» **Problem statement**:
From the line containing "else match (d.releaseTiles" onward, retype each line of the entries below exactly, last line included.

[Saved data entries]

________________________________________

-- ==== Sys2Proof/Machine/Adv.lean ====
section
/-! DEFINITION. The successor of a block that advances (R50-R52, R350, R51) and the start of staged blocks (R40). -/

namespace Sys2Proof.Machine

open Sys2Proof

/-- The predecessor's outstanding work is settled (Table 2-9): nothing writes scratch any more but inherited channels, and nothing works
on tiles that are not inherited. -/
def Dev.advSettled (d : Dev) (b : Nat) (k : Block) (i : Inherit) : Bool :=
  !(d.stores.any (fun x => decide (x.blk = b))) && !(d.atoms.any (fun x => decide (x.blk = b))) &&
  (List.range 8).all (fun c => i.chan.getLsbD c || (nth k.chans c Channel.init).cmds.isEmpty) &&
  (List.range 8).all (fun t => i.tile.getLsbD t || (match d.tileOf k t with
    | some (_, x) => x.order.isEmpty
    | none => true))

/-- A register is inherited (Table 2-7). -/
def Inherit.keeps (i : Inherit) : RegRef → Bool
  | .v n => decide (n < 8 * i.vec)
  | .u n => decide (n < 8 * i.uni)
  | .h _ => false

/-- Entries of a map with keys below a bound, or from it up. -/
def FMap.below {α : Type} (m : FMap α) (n : Nat) : FMap α := m.filter (fun x => decide (x.1 < n))
def FMap.from {α : Type} (m : FMap α) (n : Nat) : FMap α := m.filter (fun x => decide (n ≤ x.1))

/-- A successor group (R51): what it inherits from the group of the same role and index, and what starts anew. -/
def Group.successor (r : LRecord) (i : Inherit) (n cycle : Nat) (old : Option Group) : Group :=
  let (role, idx) := roleOfGroup r.roles n
  let g := Group.start role idx (r.role role).budget (r.role role).entry (FMap.from r.consts (8 * i.uni)) r.gcr cycle
  match old with
  | none => g
  | some o => { g with
      helper := o.helper,
      v := FMap.below o.v (256 * i.vec), vp := FMap.below o.vp (256 * i.vec),
      s := FMap.below o.s (8 * i.uni) ++ g.s, sp := FMap.below o.sp (8 * i.uni),
      gcr := g.gcr ||| (o.gcr &&& 0x3E0#32), gfl := o.gfl,
      flights := o.flights.filter (fun f => i.keeps f.reg), pend := o.pend }

/-- The number that a group of the predecessor has in the successor; a number of no group where it has none. -/
def Block.groupMap (k : Block) (r : LRecord) (m : Nat) : Nat :=
  match k.groups[m]? with
  | none => 2048 + m
  | some g => ((List.range r.groups).find? (fun n => decide (roleOfGroup r.roles n = (g.role, g.idx)))).getD (2048 + m)

def TileCmd.remap (c : TileCmd) (f : Nat → Nat) : TileCmd :=
  match c with
  | .mwait b g => .mwait b (f g)
  | .mrel b g => .mrel b (f g)
  | .mrd op b g k q c act regs => .mrd op b (f g) k q c act regs
  | .mrdStat op b g regs => .mrdStat op b (f g) regs
  | .drain x => .drain { x with grp := f x.grp }
  | c => c

/-- A pass that block `b` signed, once the block is the predecessor `pred` of its successor. -/
def Pass.remap (p : Pass) (b pred : Nat) (f : Nat → Nat) : Pass :=
  if p.blk = b then
    { p with
      src := if p.src = b then pred else p.src,
      sign := { p.sign with set := p.sign.set.map f, signed := p.sign.signed.map (fun (x : Nat × Bool) => (f x.1, x.2)) } }
  else p

/-- Scratch of block `b`, which stands under the number `pred` once the block has advanced. -/
def Space.reblock (s : Space) (b pred : Nat) : Space :=
  match s with
  | .core b' pos => .core (if b' = b then pred else b') pos
  | .clu b' i => .clu (if b' = b then pred else b') i
  | s => s

/-- A command that block `b` issued, once its groups are the successor's: a merge path goes on in the predecessor's scratchpad. -/
def Cmd.remap (c : Cmd) (b pred : Nat) (f : Nat → Nat) : Cmd :=
  if c.blk = b then
    { c with grp := f c.grp, kind := match c.kind with
        | .mpath (.scratch s a) rows parts p => .mpath (.scratch (s.reblock b pred) a) rows parts p
        | x => x }
  else c

/-- The loads in flight of a block that advances hold what they read in its scratch; those of registers that are not inherited are
dropped (Table 2-9). -/
def Dev.settleLoads (d : Dev) (b : Nat) (i : Inherit) (f : Nat → Nat) : Dev :=
  let d := (d.loads.filter (fun x => decide (x.blk = b))).foldl (fun (d : Dev) (x : PLoad) =>
    let vals := x.vals.getD (x.value (fun s a =>
      if x.got.any (fun y => decide (y.1 = s ∧ y.2.1 = a / 4)) then x.gotWord s a else d.seenWord x.core x.blk x.grp x.op s a))
    let d := d.noteSeen x.core x.blk (f x.grp) x.op (if x.vals.isSome then [] else x.words)
    { d with loads := d.loads.map (fun (y : PLoad) => if y.op = x.op then { y with need := [], vals := some vals, grp := f y.grp } else y) }) d
  { d with loads := d.loads.filter (fun x => decide (x.blk ≠ b) || (decide (x.grp < 2048) && x.regs.any i.keeps)) }

/-- Work under way that names groups of the block names the successor's. Passes that the block signed go on reading its
own scratchpad, which stands under the predecessor's number `pred`. -/
def Dev.remapWork (d : Dev) (b pred : Nat) (f : Nat → Nat) : Dev :=
  { d with
    cmds := d.cmds.map (fun (c : Cmd) => c.remap b pred f),
    engines := d.engines.map (fun (e : Nat × Engine) => (e.1, { e.2 with table := e.2.table.map (fun (p : Pass) => p.remap b pred f) })),
    tiles := d.tiles.map (fun (t : Tile) => if t.blk = b then { t with order := t.order.map (fun (c : TileCmd) => c.remap f) } else t) }

/-- The tiles that the successor does not inherit are scrubbed and released. -/
def Dev.releaseTiles (d : Dev) (k : Block) (keep : BitVec 8) : Dev :=
  (List.range 8).foldl (fun (d : Dev) t => match keep.getLsbD t, k.tile t with
    | false, some x => d.modTile x (fun y => { y with released := true, vals := [], pois := [] })
    | _, _ => d) d

/-- The successor's tiles under their names: inherited ones, and new ones, all or none. -/
def Dev.succTiles (d : Dev) (b : Nat) (k : Block) (keep : BitVec 8) (shapes : List Nat) : Option (List (Option Nat) × Dev) :=
  (List.range 8).foldl (fun (acc : Option (List (Option Nat) × Dev)) t =>
    match acc with
    | none => none
    | some (ts, d) =>
      match shapes[t]? with
      | none => some (ts ++ [none], d)
      | some s =>
        if keep.getLsbD t then some (ts ++ [k.tile t], d)
        else match d.acquireTile k.home b s with
          | none => none
          | some (x, d) => some (ts ++ [some x], d)) (some ([], d))

/-- Scrubbing a range of scratch that a channel filled which is not inherited (Table 2-9). -/
def Dev.zeroRange (d : Dev) (x : Space × Nat × Nat) : Dev :=
  (List.range (x.2.2 / 4)).foldl (fun (d : Dev) j => d.homePut x.1 (x.2.1 + 4 * j) 0 0) d

/-- The predecessor as it goes on to apply its regions (R51, R54); its scratchpad stays for the passes it signed. -/
def Block.predecessor (k : Block) (got : List Captured) : Block :=
  { k with life := .applying, captured := got, groups := [], code := [],
           succ := none, advOps := none, frag := none, slot := none, preempt := false }

/-- The successor block (R51, R52). -/
def Block.successor (k : Block) (r : LRecord) (o : AdvOps) (tiles : List (Option Nat)) (pred cycle : Nat) : Block :=
  let i := inheritOf o
  { k with
    lrec := r, regions := k.succRegions, life := if k.succRegions.isEmpty then .running else .staging, nrepl := 0,
    groups := (List.range r.groups).map (fun n =>
      let (role, idx) := roleOfGroup r.roles n
      Group.successor r i n cycle (k.groups.find? (fun g => decide (g.role = role ∧ g.idx = idx)))),
    core := k.core.map (fun (m : Memory) => FMap.below m (4096 * i.scr)), coreP := k.coreP.map (fun (m : FMap Nat) => FMap.below m (1024 * i.scr)),
    clu := if i.csh then k.clu else k.clu.map (fun _ => []), cluP := if i.csh then k.cluP else k.cluP.map (fun _ => []),
    sign := List.replicate 8 SignReg.idle, tiles := tiles, maps := List.replicate 8 OpMap.idle,
    chans := (List.range 8).map (fun c => if i.chan.getLsbD c then nth k.chans c Channel.init else Channel.init),
    phases := [], staged := 0, stageAt := 0, stageSnap := none, applied := 0, failed := false, captured := [], scrub := [], code := [], noReplay := o.any, succ := none,
    succRegions := [], advOps := none, pred := some pred, preempt := false, batch := none }

/-- ADV_SUCCESSOR_START: once everything is settled and captured, the successor takes the block's place; its predecessor
goes on to apply its regions under a number of its own. -/
def Dev.advStart (d : Dev) (b : Nat) : Dev :=
  match d.blocks[b]? with
  | none => d
  | some k =>
    match k.life, k.succ, k.advOps with
    | .advancing, some r, some o =>
      let i := inheritOf o
      if !(d.advSettled b k i) then d
      else match (d.releaseTiles k i.tile).succTiles b k i.tile r.tileShapes with
        | none => d
        | some (tiles, d) =>
          let got := d.captureAll b k
          let d := (((d.countDeadline k).dropReserve b).settleLoads b i (k.groupMap r)).remapWork b d.blocks.length (k.groupMap r)
          let d := { d with blocks := d.blocks ++ [k.predecessor got] }
          let d := d.modBlock b (fun k' => { k.successor r o tiles (d.blocks.length - 1) d.cycle with permit := k'.permit })
          let d := k.scrub.foldl Dev.zeroRange d
          k.cores.foldl (fun (d : Dev) c => (d.acquire c k.scope).l1Drop c (fun x => match x.space with
            | .clu b' _ => decide (b' = b) && !i.csh
            | _ => false)) d
    | _, _, _ => d

def execAdvSuccessorStart (blk : Nat) (s : State) : Out := event (·.advStart blk) s

end Sys2Proof.Machine
end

________________________________________

» **Completed task**:
      else match (d.releaseTiles k i.tile).succTiles b k i.tile r.tileShapes with
        | none => d
        | some (tiles, d) =>
          let got := d.captureAll b k
          let d := (((d.countDeadline k).dropReserve b).settleLoads b i (k.groupMap r)).remapWork b d.blocks.length (k.groupMap r)
          let d := { d with blocks := d.blocks ++ [k.predecessor got] }
          let d := d.modBlock b (fun k' => { k.successor r o tiles (d.blocks.length - 1) d.cycle with permit := k'.permit })
          let d := k.scrub.foldl Dev.zeroRange d
          k.cores.foldl (fun (d : Dev) c => (d.acquire c k.scope).l1Drop c (fun x => match x.space with
            | .clu b' _ => decide (b' = b) && !i.csh
            | _ => false)) d
    | _, _, _ => d

def execAdvSuccessorStart (blk : Nat) (s : State) : Out := event (·.advStart blk) s

end Sys2Proof.Machine
end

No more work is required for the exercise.